子朝的脸沉得能耷拉到地上。
和子旦不同,子朝身上没有多少膘肉,一身晒成褐色的精练肌肉,整张脸上只有那修剪整齐的茂盛胡须和俩眼袋突出。
此刻那俩眼袋正一抽一抽地颤着,也不知是气的还是被车颠的。
其实都不是,他是被子画给抽的。
兄长失势,子朝正是得意的时候,原本想趁机让儿子在父亲面前露露脸,结果出了这么大一个丑,白挨父亲一个嘴巴。子朝气不打一出来,恨不得立刻胖揍那不争气的小混账一顿。

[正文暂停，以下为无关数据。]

structure LnkPort where
  phase : Phase
  phaseAt : Nat
  attempts : Nat
  /-- highest rate index that may be tried (R193) -/
  rateFrom : Nat
  lanes : NMap Lane
  nextSeq : Nat
  rxSeq : Nat
  rejecting : Bool
  held : List Held
  /-- position in `held` of the next parcel to resend -/
  resend : Option Nat
  /-- when a parcel was last freed or first held; replays since then -/
  ackAt : Nat
  fruitless : Nat
  /-- parcels accepted since the last ACK sent, and when that was -/
  accepted : Nat
  ackSent : Nat
  /-- lane control blocks and parcels (header and body) waiting to be sent; accepted parcels waiting for the tunnel layer,
  with the Moment of their first symbol -/
  blocks : List (List Byte)
  queue : List OutParcel
  inbox : List (Nat × List Byte)
  /-- a codeword count known at a time, for each direction (R180) -/
  cwc : Nat
  cwcAt : Nat
  rxCwc : Nat
  rxCwcAt : Nat
  /-- sleep of each direction: 0 awake, 1 half, 2 deep; since when; the entry agreed (state and codeword) -/
  txSleep : Nat
  txSince : Nat
  txEntry : Option (Nat × Nat)
  rxSleep : Nat
  rxSince : Nat
  rxEntry : Option (Nat × Nat)
  /-- when a parcel was last sent -/
  idleAt : Nat
  change : Option LaneChange
  /-- since when a direction has no lane able to carry blocks -/
  deadAt : Option Nat
  eyeAt : Nat
  /-- skews measured (R245), in ps -/
  fwdSkew : Option Int
  revSkew : Option Int
  deriving DecidableEq, Repr

/-! ### Tunnels (ch. 6) -/

/-- The peer's HELLO (R223). -/
structure Hello where
  pos : Nat
  flags : Nat
  gen : Nat
  bootId : Nat
  session : Nat
  fwdSkew : Nat
  revSkew : Nat
  port : Nat
  deriving DecidableEq, Repr

/-- A unit being received in fragments (R217, R220). -/
structure Partial where
  /-- the unit in hand; none while the rest of a dropped unit is discarded -/
  unit : Option Nat
  next : Nat
  deriving DecidableEq, Repr

/-- A re-allotment request in progress (R238). -/
structure AllotReq where
  ver : Nat
  total : Nat
  shares : NMap Nat
  epoch : Nat
  sentAt : Nat
  acked : Bool
  deriving DecidableEq, Repr

structure TunPort where
  helloAt : Nat
  sent : Bool
  hello : Option Hello
  session : Nat
  token : Nat
  /-- units in reassembly by DCHAN; invocation counts sent and accepted by vault slot (R229, R220) -/
  parts : NMap Partial
  ivcTx : NMap Nat
  ivcRx : NMap Nat
  /-- when EST_REQ was last sent for a channel that waits for its answer -/
  est : NMap Nat
  /-- allotment in force: shares and credits in 1/256 byte by channel (R235) -/
  ver : Nat
  shares : NMap Nat
  credit : NMap Int
  deficit : NMap Int
  pending : Option AllotReq
  retry : Bool
  /-- peer's totals: previous and acknowledged next, with their version parity and EPOCH; RSV bytes and flakes of an epoch (R240) -/
  rxTotal : Nat
  rxParity : Nat
  rxNext : Option (Nat × Nat × Nat)
  rxEpoch : Nat
  rxBytes : Nat
  rxFlakes : Nat
  /-- link time (R244): sequence numbers, t1, t2, t3, t4 of the exchange, the previous t3 and t4, the mean delay in ticks,
  the SYNC that waits for its FOLLOW_UP with its time of receipt, and when SYNC, PDELAY_REQ and EST were last sent -/
  syncSeq : Nat
  pdelaySeq : Nat
  t1 : Int
  t2 : Int
  t3 : Int
  t4 : Int
  prev : Option (Int × Int)
  delay : Int
  syncRx : Option (Nat × Int)
  syncAt : Nat
  pdelayAt : Nat
  /-- whether this port's HOLD_REPORT has been sent, and under which generation (R249) -/
  reported : Option Nat
  /-- the link carries no tunnels (R247) -/
  closed : Bool
  /-- epoch whose reserved credits are in force; last slot served from reserved credit and from the remainder -/
  turn : Nat × Nat
  deriving DecidableEq, Repr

但是首先,他得先解决掉眼前这个煞星——这个早就该“死”的人。
在相距一百步时,两辆车停了下来。八匹战马四四相对,各自站着抖棱尾巴。此时殷军已经全数撤走,子杲的师团跟在弃的战车后头,活像是他的部下。子朝看得火起,狠狠地剜了儿子一眼,被绑成个团子的子杲畏缩地低下了头。
弃略挪一下,挡住了子杲:“子朝,准备好了吗?”
“杀你不用做什么准备。”对方啐了一口,俩眼袋子跟着一蹦。
“你理会错了,我说的是你准备好去死了吗?!”
“死”字陡然一高,巫鸩得了暗示般猛催战马,四马拉动战车隆隆直冲。弃飞快射出一箭,丢下弓抓起铜戈直奔子朝。片刻之间抓弓射箭,羽箭准头必然不足,子朝大吼催车快走,一面侧身轻松避过。